/-- Check one segment of a tile (R127, R113, R114): none where it decodes cleanly, else the failing row and code. KL-07: a
version 1 tile whose payload_bytes is 2 modulo 4 is misread by one word at the end of the segment (R788). -/
def checkSegment (mem : Mem) (m : Mach) (k : RowKey) (seg : Nat) : Option (Nat × Nat) :=
  match tileFor m k with
  | none => none
  | some (f, s, t) =>
    let n := segRows s.itv
    let v1 := f.ver != 2
    let rd := payloadWord mem (f.addr + t.off)
    let ent (i : Nat) : Nat := rd (4 * i) + 65536 * rd (4 * i + 2)
    let e := if seg + 1 < 64 / n then ent (seg + 1) else if v1 then t.len else t.len - 4
    let r := checkRows rd ⟨s.fmt, s.freq, t.cls, t.dmin, t.dmax⟩ n (seg * n) (segStart rd (if v1 then 2 else 4) (ent seg) e) none
    if r.isNone ∧ v1 ∧ t.len % 4 = 2 then some (seg * n + n - 1, MSF_STATE_CHECK) else r

/-- The next segment to pre-check: frame, slab, tile, segment (R160). -/
def nextPrecheck (m : Mach) : Option (Nat × Nat × Nat × Nat) :=
  if !m.flag R.FLOW.CTRL.BG_EN then none
  else (m.flow.frames.filter (fun f => f.st == F_COMPLETE || f.st == F_ADMITTED)).findSome? (fun f =>
    let all := f.slabs.foldr (fun s acc => if s.pers = 0 then
      (List.range s.tiles.length).foldr (fun i acc =>
        match s.tiles[i]? with
        | some t => if t.cls = 0 ∨ !t.here then acc else (List.range (64 / segRows s.itv)).map (fun g => (f.seq, s.id, i, g)) ++ acc
        | none => acc) acc else acc) []
    all[f.checked]?)

/-! ## Lanes in and out of service (R165, R170) -/

/-- Bring FLOW.STATUS and the lane masks up to date at a tick: the lowest 24 serviceable lanes keep or take places. -/
def lanesAtTick (m : Mach) : Mach :=
  let act := (bitList 26 (m.rd R.FLOW.LANE_ACTIVE.LANES)).filter (fun l => !isRetired m 3 l)
  let spare := (List.range 26).filter (fun l => !isRetired m 3 l && !act.contains l)
  let act := act ++ spare.take (24 - act.length)
  let m := m.wr R.FLOW.LANE_ACTIVE.LANES (maskOf 26 (fun l => act.contains l))
  let m := m.wr R.FLOW.LANE_RETIRED.LANES (maskOf 26 (isRetired m 3))
  let m := m.wr R.FLOW.STATUS.ACTIVE_LANES act.length
  assignLanes (m.wr R.FLOW.STATUS.SPARES ((unitsLeft m 3) - act.length))

/-- A cut of a pool's quota frees its surplus at the tick (R154). -/
def quotaCut (m : Mach) (pool : Nat) : Mach :=
  let excess := poolUsed m pool - poolQuota m pool
  let n := poolUsed m pool
  let m := m.each (List.range excess) (fun m _ => evictOne m pool)
  m.evIf (poolUsed m pool != n) E.FLOW.QUOTA_EVICT

/-- Contexts and rows of tiles no held frame refers to any longer are freed at action 3 (R150). -/
def freeUnreferred (m : Mach) : Mach :=
  let r := referred m
  let m := setCtxs m (m.flow.ctxs.filter (fun c => r.contains c.src))
  let m := setRows m (m.hel.rows.filter (fun x => r.contains x.key.src))
  let ds := m.flow.demands.filter (fun d => r.contains d.key.src)
  assignLanes (demandRefresh { m with flow := { m.flow with demands := ds, bg := m.flow.bg.filter (fun b => r.contains b.1) } })

/-- Contexts in use as of the tick (R177). -/
def ctxReport (m : Mach) : Mach := (m.wr R.FLOW.CTX_USED.SCENE (poolUsed m 0)).wr R.FLOW.CTX_USED_AUX.AUX (poolUsed m 1)

/-- A context's 32 bytes (R148). -/
def Ctx.bytes (c : Ctx) : List Byte :=
  let w := c.base + c.pos * 2 ^ 33 + c.segEnd * 2 ^ 49 + c.next * 2 ^ 65 + c.pred * 2 ^ 72 + c.itv * 2 ^ 91 + c.fmt * 2 ^ 93 +
    b2n c.two * 2 ^ 95 + c.bad * 2 ^ 96 + 2 ^ 104 + b2n c.pinned * 2 ^ 105 + c.pool * 2 ^ 106 + c.tick * 2 ^ 112
  toLE 4 (c.states.getD 0 0) ++ toLE 4 (c.states.getD 1 0) ++ toLE 4 (c.states.getD 2 0) ++ toLE 4 (c.states.getD 3 0) ++ toLE 16 w

end Sys2Proof.Machine
end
--------------------------------------------------
* _TRY IT_
Copy out every line of the material above that mentions the word "Option".

* _RESULT FOR THIS EXERCISE_
def checkSegment (mem : Mem) (m : Mach) (k : RowKey) (seg : Nat) : Option (Nat × Nat) :=
def nextPrecheck (m : Mach) : Option (Nat × Nat × Nat × Nat) :=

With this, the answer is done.